Segment Start: Records for the exercise
/-- R92: the unknown words are exactly those listed. The strict decode is the spec's decision D11 (log entry 3). -/
def Obligations.UnknownWordsAreExactlyTheListed : Prop :=
  ∀ op : Word, decodeWord op = none ↔
    (op.toNat < 0x1000 ∧ op ≠ 0x00E0 ∧ op ≠ 0x00EE) ∨
    (op.toNat / 4096 = 5 ∧ op.toNat % 16 ≠ 0) ∨
    (op.toNat / 4096 = 8 ∧ op.toNat % 16 ∈ [0x8, 0x9, 0xA, 0xB, 0xC, 0xD, 0xF]) ∨
    (op.toNat / 4096 = 9 ∧ op.toNat % 16 ≠ 0) ∨
    (op.toNat / 4096 = 0xE ∧ op.toNat % 256 ∉ [0x9E, 0xA1]) ∨
    (op.toNat / 4096 = 0xF ∧
      op.toNat % 256 ∉ [0x07, 0x0A, 0x15, 0x18, 0x1E, 0x29, 0x33, 0x55, 0x65])

/-- R89: the three patterns the source gives: 1NNN, 6XNN and 8XY4. -/
def Obligations.SourcePatternsDecode : Prop :=
  ∀ op : Word,
    (op &&& 0xF000 = 0x1000 → decodeWord op = some (.jpNnn (nnnOf op))) ∧
    (op &&& 0xF000 = 0x6000 → decodeWord op = some (.ldVxNn (xOf op) (nnOf op))) ∧
    (op &&& 0xF00F = 0x8004 → decodeWord op = some (.addVxVy (xOf op) (yOf op)))

/-- One word of each family, written out from the formats of R87, and the instruction it stands for (log entry 1). -/
def Obligations.WrittenOutWordsDecode : Prop :=
  decodeWord 0b0000000011100000#16 = some .cls ∧
  decodeWord 0b0010001100000000#16 = some (.callNnn 0x300) ∧
  decodeWord 0b0110000100000011#16 = some (.ldVxNn 1 3) ∧
  decodeWord 0b1000000000010100#16 = some (.addVxVy 0 1) ∧
  decodeWord 0b1101001010100101#16 = some (.drwVxVyN 2 10 5) ∧
  decodeWord 0b1110010110011110#16 = some (.skpVx 5) ∧
  decodeWord 0b1111010001100101#16 = some (.ldVxMemI 4)

/-! ## The cycle -/

/-- R110, R116: a step that makes a cycle, because the next call, waiting or the host's free choice, is a Cycle, is `cycle`
on the state without that call, so what is stated of `cycle` holds of such a step. How the next call is held and chosen
is the model's choice (log entries 27, 38). -/
def Obligations.StepThatMakesACycleIsTheCycle : Prop :=
  ∀ s : State, MakesCycle s → step s = cycle s.takeCall

/-- R113, R115: after a successful fetch `pc` has advanced by 2 before the body runs, for every fetched word: a decoded
instruction's body runs on the advanced state and its end is the step's (its result `Ok`, or the error the body raised),
and an unknown word leaves the advanced `pc`. The fetched word is the two bytes at `pc`, high byte first (`Fetches`).
That the session is marked running (log entry 29), the host's schedule, from which the Cycle call is taken (log entries
27, 38), and the kept result (log entry 28) are the model's choice. -/
def Obligations.StepRunsTheDecodedInstruction : Prop :=
  ∀ (s : State) (op : Word), Fetches s op →
    (∀ i t, decodeWord op = some i →
      exec i { s.takeCall with pc := s.pc + 2, phase := .running } = .next t →
      (t.halt = none → step s = .next { t with reply := .ok }) ∧
      (∀ e, t.halt = some e → step s = .next { t with reply := .fatal e })) ∧
    (decodeWord op = none → ∃ t, step s = .next t ∧ t.pc = s.pc + 2)

/-- R118: an unknown word changes nothing beyond the advance, and the cycle returns it with its address. The content of
the report is the spec's decision D12; its record in the state and the host's schedule are the model's (log entries
27, 28, 38). -/
def Obligations.UnknownWordIsReportedAndSkipped : Prop :=
  ∀ (s : State) (op : Word), Fetches s op → decodeWord op = none →
    ∃ t, step s = .next t ∧ t.pc = s.pc + 2 ∧ CoreUnchangedExcept [.pc] s t ∧
      t.reply = .unknown ⟨op, s.pc⟩ ∧ t.unknowns = ⟨op, s.pc⟩ :: s.unknowns ∧ t.cfg = s.cfg ∧
      CallTaken s t

/-- R112: a fetch above 0xFFE is `MemoryOutOfRange`, with `pc` kept and no other change (decision D4, log entry 15), whether
the Cycle call waited or is the host's free choice (log entries 27, 38); the result is kept (log entry 28). -/
def Obligations.FetchOutsideMemoryIsFatal : Prop :=
  ∀ s : State, MakesCycle s → (s.cfg.haltOnUnknown = true → s.unknowns = []) → s.halt = none → 0xFFE < s.pc.toNat →
    ∃ t, step s = .next t ∧ CoreUnchangedExcept [.halt] s t ∧
      t.halt = some ⟨.memoryOutOfRange, max s.pc.toNat 0x1000⟩ ∧
      t.reply = .fatal ⟨.memoryOutOfRange, max s.pc.toNat 0x1000⟩ ∧ CallTaken s t

/-- R111: a cycle on a halted core changes no state and returns the same error (decision D22, log entry 11), whether
the Cycle call waited or is the host's free choice (log entries 27, 38); the result is kept (log entry 28). -/
def Obligations.HaltedCycleRepeatsItsError : Prop :=
  ∀ (s : State) (e : FatalError), MakesCycle s → (s.cfg.haltOnUnknown = true → s.unknowns = []) → s.halt = some e →
    ∃ t, step s = .next t ∧ CoreUnchangedExcept [] s t ∧ t.reply = .fatal e ∧ CallTaken s t

/-- R266: errors are precise, over every instruction: a cycle that halts the core has changed nothing but HALT and, after
a body error, the fetch advance of `pc` (decisions D8, D22; log entries 11, 12); the result is kept (log entry 28). -/
def Obligations.FatalErrorsArePrecise : Prop :=
  ∀ (s t : State) (e : FatalError), cycle s = .next t → s.halt = none → t.halt = some e →
    CoreUnchangedExcept [.halt, .pc] s t ∧ t.reply = .fatal e ∧
    (s.pc.toNat ≤ 0xFFE → t.pc = s.pc + 2) ∧ (0xFFE < s.pc.toNat → t.pc = s.pc)

/-- R117: a cycle never changes DT or ST except by FX15 and FX18, and never changes KEY. -/
def Obligations.CyclesChangeTimersOnlyBySettingThem : Prop :=
  ∀ s t : State, cycle s = .next t →
    t.key = s.key ∧
    (t.dt ≠ s.dt → ∃ x, decodeWord (s.readWord s.pc.toNat) = some (.ldDtVx x)) ∧
    (t.st ≠ s.st → ∃ x, decodeWord (s.readWord s.pc.toNat) = some (.ldStVx x))

/-- R28, R29, R34: among all instructions, I is written only by ANNN, FX1E and FX29; the stack and its depth only by 2NNN
and 00EE; the display only by 00E0 and DXYN. That the dirty signal too is written only by these two is the spec's
decision D19 of R35 (log entry 23); the patterns are log entry 1. -/
def Obligations.IndexStackAndDisplayHaveTheirOwnWriters : Prop :=
  ∀ s t : State, cycle s = .next t →
    (t.index ≠ s.index → ∃ i, decodeWord (s.readWord s.pc.toNat) = some i ∧
      ((∃ nnn, i = .ldINnn nnn) ∨ (∃ x, i = .addIVx x) ∨ (∃ x, i = .ldFVx x))) ∧
    ((t.stack ≠ s.stack ∨ t.sp ≠ s.sp) → ∃ i, decodeWord (s.readWord s.pc.toNat) = some i ∧
      ((∃ nnn, i = .callNnn nnn) ∨ i = .ret)) ∧
    ((t.disp ≠ s.disp ∨ t.dirty ≠ s.dirty) → ∃ i, decodeWord (s.readWord s.pc.toNat) = some i ∧
      (i = .cls ∨ ∃ x y n, i = .drwVxVyN x y n))

/-- R53: among all instructions, a byte of memory changes only by FX33, inside I .. I+2, or by FX55, inside I .. I+x. -/
def Obligations.MemoryChangesOnlyInsideTheStoredSpan : Prop :=
  ∀ (s t : State) (a : Nat), cycle s = .next t → t.readByte a ≠ s.readByte a →
    ∃ x : Reg,
      (decodeWord (s.readWord s.pc.toNat) = some (.ldBVx x) ∧ s.index.toNat ≤ a ∧ a ≤ s.index.toNat + 2) ∨
      (decodeWord (s.readWord s.pc.toNat) = some (.ldMemIVx x) ∧ s.index.toNat ≤ a ∧ a ≤ s.index.toNat + x.val)

/-- R27: VF changes only by the six instructions that set the flag, or as an ordinary destination register. -/
def Obligations.FlagRegisterHasItsOwnWriters : Prop :=
  ∀ (i : Instr) (s t : State), exec i s = .next t → t.reg vf ≠ s.reg vf →
    (∃ x y, i = .addVxVy x y) ∨ (∃ x y, i = .subVxVy x y) ∨ (∃ x y, i = .shrVxVy x y) ∨
    (∃ x y, i = .subnVxVy x y) ∨ (∃ x y, i = .shlVxVy x y) ∨ (∃ x y n, i = .drwVxVyN x y n) ∨
    (∃ nn, i = .ldVxNn vf nn) ∨ (∃ nn, i = .addVxNn vf nn) ∨ (∃ y, i = .ldVxVy vf y) ∨
    (∃ y, i = .orVxVy vf y) ∨ (∃ y, i = .andVxVy vf y) ∨ (∃ y, i = .xorVxVy vf y) ∨
    (∃ nn, i = .rndVxNn vf nn) ∨ i = .ldVxDt vf ∨ i = .ldVxK vf ∨ i = .ldVxMemI vf

/-- R189: each execution of CXNN takes exactly one byte from RNG, and no other instruction takes one (decision D20 for
the draw itself, log entry 8). -/
def Obligations.OnlyRandomTakesADraw : Prop :=
  ∀ (i : Instr) (s t : State), exec i s = .next t →
    ((∃ x nn, i = .rndVxNn x nn) → t.draws = s.draws + 1) ∧
    ((∀ x nn, i ≠ .rndVxNn x nn) → t.draws = s.draws)

/-- R270: every instruction can be executed at every time: each answers a next state in every state, with the parameters
and the host's side untouched (decision D24, log entry 37). -/
def Obligations.EveryInstructionAnswersInEveryState : Prop :=
  ∀ (i : Instr) (s : State), ∃ t, exec i s = .next t ∧ HostSideUnchanged s t ∧ (t.halt = s.halt ∨ t.halt.isSome = true)

/-- The only stops of the model: the host's policy HALT_ON_UNKNOWN after an `Unknown` (R263, decision D13, log entry 7),
and a Load outside the boot order (R304, decision D26, log entry 29). Every other step answers, and no step changes a
parameter. -/
def Obligations.StepStopsOnlyByTheHost : Prop :=
  ∀ s : State,
    (∀ r, step s = .fault r → s.cfg.haltOnUnknown = true ∧ s.unknowns ≠ []) ∧
    (∀ r, step s = .refused r → (∃ bytes, nextCall s = .load bytes) ∧ s.phase ≠ .beforeLoad) ∧
    (∀ t, step s = .next t → t.cfg = s.cfg)

/-! ## Invariants -/

/-- Every step keeps the machine's invariant: canonical memory (log entry 33), an intact protected font (R55, R58, D6), I
an address unless `wrap16` (R236, derived by the spec), `pc` at most 0x10FE (R26, derived by the spec), return addresses
at most 0x1000, and a halted session a running one (log entry 29). -/
def Obligations.StepKeepsMachineInvariant : Prop :=
  ∀ s t : State, MachineInv s → step s = .next t → MachineInv t

/-- The reset state meets the machine's invariant. -/
def Obligations.ResetMeetsMachineInvariant : Prop := MachineInv State.reset

/-- R267: once HALT is set only Reset clears it, and until then a step changes nothing of the core but KEY (SetKey) and
DIRTY (AckDisplay) (decision D22, log entry 11). The invariant rules out a halted core that has run no cycle, which no
run reaches and where a Load could still write memory. -/
def Obligations.OnlyResetLeavesTheHaltedState : Prop :=
  ∀ (s t : State) (e : FatalError), MachineInv s → s.halt = some e → nextCall s ≠ .reset → step s = .next t →
      t.halt = some e ∧ CoreUnchangedExcept [.key, .dirty] s t

/-! ## The host's calls

The next call is the oldest one waiting in the state (log entry 27) or, with none waiting, the host's free choice (log
entry 38), and its result is kept in the state (log entry 28): these are the model's choice. -/

/-- R116, R277, R284: a step answers one call and takes that call alone from the host's schedule, which no call and no
instruction changes otherwise, so the order of the host's calls is the host's. How the schedule is held is the model's
choice (log entries 27, 32, 38). -/
def Obligations.EveryStepTakesOneCallOfTheHost : Prop :=
  ∀ s t : State, step s = .next t → CallTaken s t

/-- R276: a tick takes 1 from each timer that is not 0 and changes nothing else; on a halted core it does nothing, which
is decision D22 of R267 (log entry 11). -/
def Obligations.TickCountsBothTimersDown : Prop :=
  ∀ s : State, nextCall s = .tick →
    ∃ t, step s = .next t ∧ CoreUnchangedExcept [.dt, .st] s t ∧
      (s.halt = none → t.dt.toNat = s.dt.toNat - 1 ∧ t.st.toNat = s.st.toNat - 1) ∧
      (s.halt ≠ none → t.dt = s.dt ∧ t.st = s.st)

/-- R280: SetKey sets the key and changes nothing else; it is the only writer of KEY within a session.
Reset, which starts a new session, releases every key (R300, decision D25; log entries 9, 32). -/
def Obligations.SetKeyIsTheOnlyWriterOfKeys : Prop :=
  (∀ (s : State) (k : Fin 16) (b : Bool), nextCall s = .setKey k b →
    ∃ t, step s = .next t ∧ CoreUnchangedExcept [.key] s t ∧ t.keyDown k = b ∧ ∀ j : Fin 16, j ≠ k → t.keyDown j = s.keyDown j) ∧
  (∀ s t : State, step s = .next t → t.key ≠ s.key →
    (∃ k b, nextCall s = .setKey k b) ∨ nextCall s = .reset)

/-- R282: ReadDisplay returns a copy of DISP and the value of DIRTY, and changes nothing. How the call is chosen
and its result kept is the model's choice (log entries 27, 28, 38). -/
def Obligations.ReadDisplayReturnsTheDisplay : Prop :=
  ∀ s : State, nextCall s = .readDisplay →
    ∃ t, step s = .next t ∧ CoreUnchangedExcept [] s t ∧ t.reply = .display s.disp s.dirty

/-- R283: AckDisplay clears DIRTY and changes nothing else (decision D19, log entry 23). -/
def Obligations.AckDisplayClearsDirty : Prop :=
  ∀ s : State, nextCall s = .ackDisplay →
    ∃ t, step s = .next t ∧ CoreUnchangedExcept [.dirty] s t ∧ t.dirty = false

/-- R303: a load of at most 3584 bytes puts them at 0x200 upward, returns ok and changes nothing else (the empty image
by decision D26); a longer one returns `LoadOverflow` and writes nothing. It is asked for before a load was taken and
before the first cycle, the only place R304 gives it. -/
def Obligations.LoadCopiesTheImageOrRejectsIt : Prop :=
  ∀ (s : State) (bytes : List Byte), Memory.wf s.cfg.fontTable s.mem = true →
    s.phase = .beforeLoad → nextCall s = .load bytes →
    (bytes.length ≤ 3584 → ∃ t, step s = .next t ∧ CoreUnchangedExcept [.mem] s t ∧ t.reply = .ok ∧
      (∀ (k : Nat) (h : k < bytes.length), t.readByte (0x200 + k) = bytes[k]) ∧
      (∀ a : Nat, (a < 0x200 ∨ 0x200 + bytes.length ≤ a) → t.readByte a = s.readByte a)) ∧
    (3584 < bytes.length → ∃ t, step s = .next t ∧ CoreUnchangedExcept [] s t ∧ t.reply = .loadOverflow bytes.length)

/-- R304: a Load after a taken Load or after the first cycle is no transaction of the core; the model refuses it by name
(decision D26, log entry 29). -/
def Obligations.LoadOutsideBootIsRefused : Prop :=
  ∀ (s : State) (bytes : List Byte), s.phase ≠ .beforeLoad → nextCall s = .load bytes →
    step s = .refused .loadOutsideBoot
Segment End: Records for the exercise
§ Activity: Retype, exactly and in full, the lines above from the one containing "DIRTY (AckDisplay) (decision" through the one containing "entry 38), and".

§ Task output:
DIRTY (AckDisplay) (decision D22, log entry 11). The invariant rules out a halted core that has run no cycle, which no
run reaches and where a Load could still write memory. -/
def Obligations.OnlyResetLeavesTheHaltedState : Prop :=
  ∀ (s t : State) (e : FatalError), MachineInv s → s.halt = some e → nextCall s ≠ .reset → step s = .next t →
      t.halt = some e ∧ CoreUnchangedExcept [.key, .dirty] s t

/-! ## The host's calls

The next call is the oldest one waiting in the state (log entry 27) or, with none waiting, the host's free choice (log
entry 38), and its result is kept in the state (log entry 28): these are the model's choice. -/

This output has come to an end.